Митя быстро надел сюртук и отворил окно.

— Идите сюда… Лезьте ко мне — сказала Надя. Митя показался на окне и через секунду был уже возле Нади.

— Что вам угодно?

— Пойдемте! — сказала Надя и взяла Митю под руку.

— Вот что, Дмитрий Иваныч, — сказала она. — Не пишите мне, голубчик, любовных писем! Пожалуйста, не пишите! Не любите меня и не говорите мне, что вы меня любите!

Слезы сверкнули на глазах Нади и полились струей по щекам, по рукам…

Слезы были самые настоящие, горючие, крупные…

— Не любите меня, Дмитрий! Не играйте для меня на скрипке! Я гадкая, противная, нехорошая… Я такая, которую нужно презирать, ненавидеть, бить…

Надя зарыдала и положила свою головку на грудь Мити.

— И я самая гадкая, и мысли мои гадкие, и сердце…

Митя растерялся, забормотал какую-то ерунду и поцеловал Надю в голову…

— Вы добрый, хороший… Я, честное слово, люблю вас… Ну, а вы не любите меня! Я люблю больше всего на свете деньги, наряды, коляски… Я умираю, когда думаю, что у меня нет денег… Я мерзкая, эгоистка… Не любите, душечка, Дмитрий Иваныч! Не пишите мне писем! Я выхожу замуж… за Гаврилыча.. Видите — какая я! А вы еще… любите меня! Прощайте! Я вас буду любить и замужем… Прощай, Митя!

Надя быстро обняла Гусева, быстро поцеловала его в шею и побежала к воротам.

Придя к себе в комнату, Надя села за стол и, горько плача, написала следующее письмо: «Дорогой Иван Гаврилыч! Я ваша. Я вас люблю и хочу быть вашей женою… Ваша Н.»

Письмо было запечатано и сдано горничной для отправки по адресу.

«Завтра… что-нибудь привезет…» — подумала Надя и глубоко вздохнула.

Этот вздох был финалом ее плача. Посидев немного у окна и успокоившись, Надя быстро разделась, и ровно в полночь дорогое пуховое одеяло, с вышивками и вензелями, уже грело спящее, изредка вздрагивающее тело молодой, хорошенькой, развратной гадины.

В полночь Иван Гаврилович шагал у себя по кабинету и мечтал вслух.

В кабинете сидели его родители и слушали его мечтания… Они радовались и были счастливы за счастливого сына…
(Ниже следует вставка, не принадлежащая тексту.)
/-- Node numbers name one place each, so walks that meet have gone the same way. -/
theorem walkAt_inj {tb n0 : Nat} {T : List Nat} (hn0 : 2 ^ tb ≤ 2 * n0) (htb : tb ≤ 16)
    (huniq : ∀ i i', n0 ≤ T.getD i 0 → T.getD i 0 = T.getD i' 0 → i = i')
    {X X' j j' : Nat} (hX : X < 2 ^ 16) (hX' : X' < 2 ^ 16) (hj : j ≤ 16 - tb) (hj' : j' ≤ 16 - tb)
    (hp : ∀ k, k < j → n0 ≤ T.getD (walkAt tb T X k) 0) (hp' : ∀ k, k < j' → n0 ≤ T.getD (walkAt tb T X' k) 0)
    (h : walkAt tb T X j = walkAt tb T X' j') : j = j' ∧ blockOf tb X j = blockOf tb X' j' := by
  have hslot : ∀ x, x < 2 ^ 16 → x / 2 ^ (16 - tb) < 2 ^ tb := by
    intro x hx
    rw [Nat.div_lt_iff_lt_mul (Nat.two_pow_pos _), ← Nat.pow_add]
    simpa [show tb + (16 - tb) = 16 by omega] using hx
  induction j generalizing j' with
  | zero =>
    cases j' with
    | zero => exact ⟨rfl, by simpa [blockOf, walkAt] using h⟩
    | succ j' =>
      have := hp' j' (by omega)
      have := hslot X hX
      simp only [walkAt] at h
      omega
  | succ j ih =>
    have h1 := hp j (by omega)
    cases j' with
    | zero =>
      have := hslot X' hX'
      simp only [walkAt] at h
      omega
    | succ j' =>
      simp only [walkAt] at h
      have hb : X / 2 ^ (15 - tb - j) % 2 = X' / 2 ^ (15 - tb - j') % 2 := by omega
      have he : T.getD (walkAt tb T X j) 0 = T.getD (walkAt tb T X' j') 0 := by omega
      have := ih (by omega) (j' := j') (by omega) (fun k hk => hp k (by omega)) (fun k hk => hp' k (by omega))
        (huniq _ _ h1 he)
      obtain ⟨rfl, hbl⟩ := this
      refine ⟨rfl, ?_⟩
      have h2 := blockOf_succ (tb := tb) (X := X) (j := j) (by omega)
      have h3 := blockOf_succ (tb := tb) (X := X') (j := j) (by omega)
      omega

/-- A table that agrees with another along the walk of `X` has the same walk. -/
theorem walkAt_of_agree {tb : Nat} {T T' : List Nat} {X d : Nat}
    (h : ∀ j, j < d → T'.getD (walkAt tb T X j) 0 = T.getD (walkAt tb T X j) 0) :
    ∀ j, j ≤ d → walkAt tb T' X j = walkAt tb T X j := by
  intro j hj
  induction j with
  | zero => rfl
  | succ j ih => rw [walkAt, walkAt, ih (by omega), h j (by omega)]

theorem walkEnds_of_agree {tb n0 : Nat} {T T' : List Nat} {X d v : Nat} (hw : WalkEnds tb n0 T X d v)
    (h : ∀ j, j ≤ d → T'.getD (walkAt tb T X j) 0 = T.getD (walkAt tb T X j) 0) : WalkEnds tb n0 T' X d v := by
  have ha := walkAt_of_agree (d := d) (fun j hj => h j (Nat.le_of_lt hj))
  exact ⟨fun j hj => by rw [ha j (by omega), h j (by omega)]; exact hw.1 j hj,
    by rw [ha d (by omega), h d (by omega)]; exact hw.2⟩

/-! ### Code space -/

/-- Where the code space of a symbol starts, in units of `2^-16`. -/
def codeStart (lens : List Nat) (sym : Nat) : Nat :=
  codeSpaceBelow lens (lens.getD sym 0 - 1) + codeSpaceAt (lens.getD sym 0) sym lens 0

/-- Where the code space of the codes shorter than `len`, and of those of length `len` and symbols below `sym`, ends. -/
def spaceBefore (lens : List Nat) (len sym : Nat) : Nat := codeSpaceBelow lens (len - 1) + codeSpaceAt len sym lens 0

theorem codeSpaceAt_zero (len : Nat) (ls : List Nat) (k : Nat) : codeSpaceAt len 0 ls k = 0 := by
  induction ls generalizing k with
  | nil => rfl
  | cons l ls ih => simp [codeSpaceAt, ih]

theorem codeSpaceAt_succ (len s : Nat) (ls : List Nat) (k : Nat) :
    codeSpaceAt len (s + 1) ls k =
      codeSpaceAt len s ls k + (if k ≤ s ∧ ls[s - k]? = some len then 2 ^ (16 - len) else 0) := by
  induction ls generalizing k with
  | nil => simp [codeSpaceAt]
  | cons l ls ih =>
    rw [codeSpaceAt, codeSpaceAt, ih]
    rcases Nat.lt_trichotomy s k with h | rfl | h
    · simp [show ¬ k ≤ s by omega, show ¬ k + 1 ≤ s by omega, show ¬ k < s by omega, show ¬ k < s + 1 by omega]
    · simp [Nat.add_comm]
    · have : s - k = (s - (k + 1)) + 1 := by omega
      rw [this, List.getElem?_cons_succ]
      simp [show k ≤ s by omega, show k + 1 ≤ s by omega, h, show k < s + 1 by omega, Nat.add_assoc]

theorem codeSpaceAt_dvd (len sym : Nat) (ls : List Nat) (k : Nat) : 2 ^ (16 - len) ∣ codeSpaceAt len sym ls k := by
  induction ls generalizing k with
  | nil => exact ⟨0, rfl⟩
  | cons l ls ih =>
    rw [codeSpaceAt]
    refine Nat.dvd_add ?_ (ih _)
    split
    · exact ⟨1, by simp⟩
    · exact ⟨0, by simp⟩

theorem codeSpaceBelow_dvd (lens : List Nat) {len : Nat} (m : Nat) (h : m ≤ len) :
    2 ^ (16 - len) ∣ codeSpaceBelow lens m := by
  induction m with
  | zero => exact ⟨0, rfl⟩
  | succ m ih =>
    rw [codeSpaceBelow]
    exact Nat.dvd_add (ih (by omega)) (Nat.dvd_trans (Nat.pow_dvd_pow 2 (by omega)) (codeSpaceAt_dvd _ _ _ _))

theorem spaceBefore_dvd (lens : List Nat) (len sym : Nat) : 2 ^ (16 - len) ∣ spaceBefore lens len sym :=
  Nat.dvd_add (codeSpaceBelow_dvd lens _ (by omega)) (codeSpaceAt_dvd _ _ _ _)

theorem spaceBefore_succ {lens : List Nat} {len sym : Nat} (h : lens[sym]? = some len) :
    spaceBefore lens len (sym + 1) = spaceBefore lens len sym + 2 ^ (16 - len) := by
  simp [spaceBefore, codeSpaceAt_succ, h, Nat.add_assoc]

theorem spaceBefore_skip {lens : List Nat} {len sym : Nat} (h : lens[sym]? ≠ some len) :
    spaceBefore lens len (sym + 1) = spaceBefore lens len sym := by
  simp [spaceBefore, codeSpaceAt_succ, h]

theorem spaceBefore_last (lens : List Nat) {len : Nat} (h : 1 ≤ len) :
    spaceBefore lens len lens.length = spaceBefore lens (len + 1) 0 := by
  obtain ⟨n, rfl⟩ : ∃ n, len = n + 1 := ⟨len - 1, by omega⟩
  simp [spaceBefore, codeSpaceBelow, codeSpaceAt_zero]

theorem codeStart_eq {lens : List Nat} {len sym : Nat} (h : lens[sym]? = some len) :
    codeStart lens sym = spaceBefore lens len sym := by
  simp [codeStart, spaceBefore, List.getD_eq_getElem?_getD, h]

/-! ### What the builder keeps -/

/-- The first node number of a tree (41_huffman.md R151, R153). -/
def firstNode (tb ms : Nat) : Nat := max (2 ^ tb / 2) ms

/-- The entries of a table under construction: symbols, and nodes from `firstNode` on, each node in one place and with
its pair of children inside the table (41_huffman.md R153, R154 (b)). -/
structure NodesOk (tb ms size : Nat) (T : List Nat) (next : Nat) : Prop where
  length : T.length = size
  next_ge : firstNode tb ms ≤ next
  entry : ∀ i, T.getD i 0 < ms ∨
    (firstNode tb ms ≤ T.getD i 0 ∧ T.getD i 0 < next ∧ 2 * T.getD i 0 + 1 < size)
  uniq : ∀ i i', firstNode tb ms ≤ T.getD i 0 → T.getD i 0 = T.getD i' 0 → i = i'
  fresh : ∀ i, 2 * next ≤ i → T.getD i 0 = 0

/-- The walks of a table under construction: below the position `Y` every walk ends on a symbol; from `Y` on every walk
ends on a zero whose whole block lies ahead; no walk is longer than `lev` levels. -/
structure WalksOk (tb ms : Nat) (T : List Nat) (lev Y : Nat) : Prop where
  behind : ∀ X, X < 2 ^ 16 → X < Y → ∃ d v, d ≤ lev ∧ v < ms ∧ WalkEnds tb (firstNode tb ms) T X d v
  ahead : ∀ X, X < 2 ^ 16 → Y ≤ X → ∃ d, d ≤ lev ∧ WalkEnds tb (firstNode tb ms) T X d 0 ∧
    Y ≤ blockOf tb X d * 2 ^ (16 - tb - d)

/-- The codes of the lengths below `len`, and of length `len` of the symbols below `sym`, end on their symbols, at most
as deep as they are long. -/
def CodesPlaced (tb ms : Nat) (lens : List Nat) (T : List Nat) (len sym : Nat) : Prop :=
  ∀ y, 1 ≤ lens.getD y 0 → (lens.getD y 0 < len ∨ (lens.getD y 0 = len ∧ y < sym)) →
    ∀ X, codeStart lens y ≤ X → X < codeStart lens y + 2 ^ (16 - lens.getD y 0) →
      X < spaceBefore lens len sym ∧ ∃ d, d ≤ lens.getD y 0 - tb ∧ WalkEnds tb (firstNode tb ms) T X d y

theorem getD_set {T : List Nat} {i j v : Nat} (hi : i < T.length) :
    (T.set i v).getD j 0 = if j = i then v else T.getD j 0 := by
  simp only [List.getD_eq_getElem?_getD, List.getElem?_set]
  by_cases h : j = i
  · subst h; simp [hi]
  · simp [h, show ¬ i = j by omega]

theorem fillSlots_getD {T : List Nat} {pos v n j : Nat} (h : pos + n ≤ T.length) :
    (fillSlots T pos v n).getD j 0 = if pos ≤ j ∧ j < pos + n then v else T.getD j 0 := by
  induction n generalizing T pos with
  | zero => simp [fillSlots]
  | succ n ih =>
    rw [fillSlots, ih (by simp; omega), getD_set (by omega)]
    by_cases h1 : j = pos
    · subst h1; simp
    · by_cases h2 : pos + 1 ≤ j ∧ j < pos + 1 + n
      · rw [if_pos h2, if_pos (by omega)]
      · rw [if_neg h2, if_neg h1, if_neg (by omega)]

/-! ### Phase 1: contents -/

theorem slot_lt {tb X : Nat} (htb : tb ≤ 16) (hX : X < 2 ^ 16) : X / 2 ^ (16 - tb) < 2 ^ tb := by
  rw [Nat.div_lt_iff_lt_mul (Nat.two_pow_pos _), ← Nat.pow_add]
  simpa [show tb + (16 - tb) = 16 by omega] using hX

/-- The state of phase 1 with the codes before `(len, sym)` placed. -/
structure DirectOk (tb ms size : Nat) (lens : List Nat) (len sym : Nat) (b : Build) : Prop where
  nodes : NodesOk tb ms size b.table b.next
  zero : ∀ i, b.pos ≤ i → b.table.getD i 0 = 0
  symbols : ∀ i, b.table.getD i 0 < ms
  placed : ∀ y, 1 ≤ lens.getD y 0 → (lens.getD y 0 < len ∨ (lens.getD y 0 = len ∧ y < sym)) →
    ∀ X, codeStart lens y ≤ X → X < codeStart lens y + 2 ^ (16 - lens.getD y 0) →
      X < spaceBefore lens len sym ∧ b.table.getD (X / 2 ^ (16 - tb)) 0 = y
  pos : b.pos * 2 ^ (16 - tb) = spaceBefore lens len sym
  ok : b.ok = true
— Девица-то она хорошая, благородная, — говорил отец. — Советника дочь, да и красавица. Одна только беда: фамилия у нее немецкая! Подумают люди, что ты на немке женился…

Он и она *

Они кочуют. Одному только Парижу дарят они месяцы, для Берлина же, Вены, Неаполя, Мадрида, Петербурга и других столиц они скупы. В Париже чувствуют они себя quasi-дома[70]; для них Париж — столица, резиденция, остальная же Европа — скучная, бестолковая провинция, на которую можно смотреть только сквозь опущенные сторы grand-hôtel’ей или с авансцены. Они не стары, но успели уже побывать по два, по три раза во всех европейских столицах. Им уже надоела Европа, и они стали поговаривать о поездке в Америку и будут поговаривать до тех пор, пока их не убедят, что у нее не такой уж замечательный голос, чтобы стоило показывать его обоим полушариям.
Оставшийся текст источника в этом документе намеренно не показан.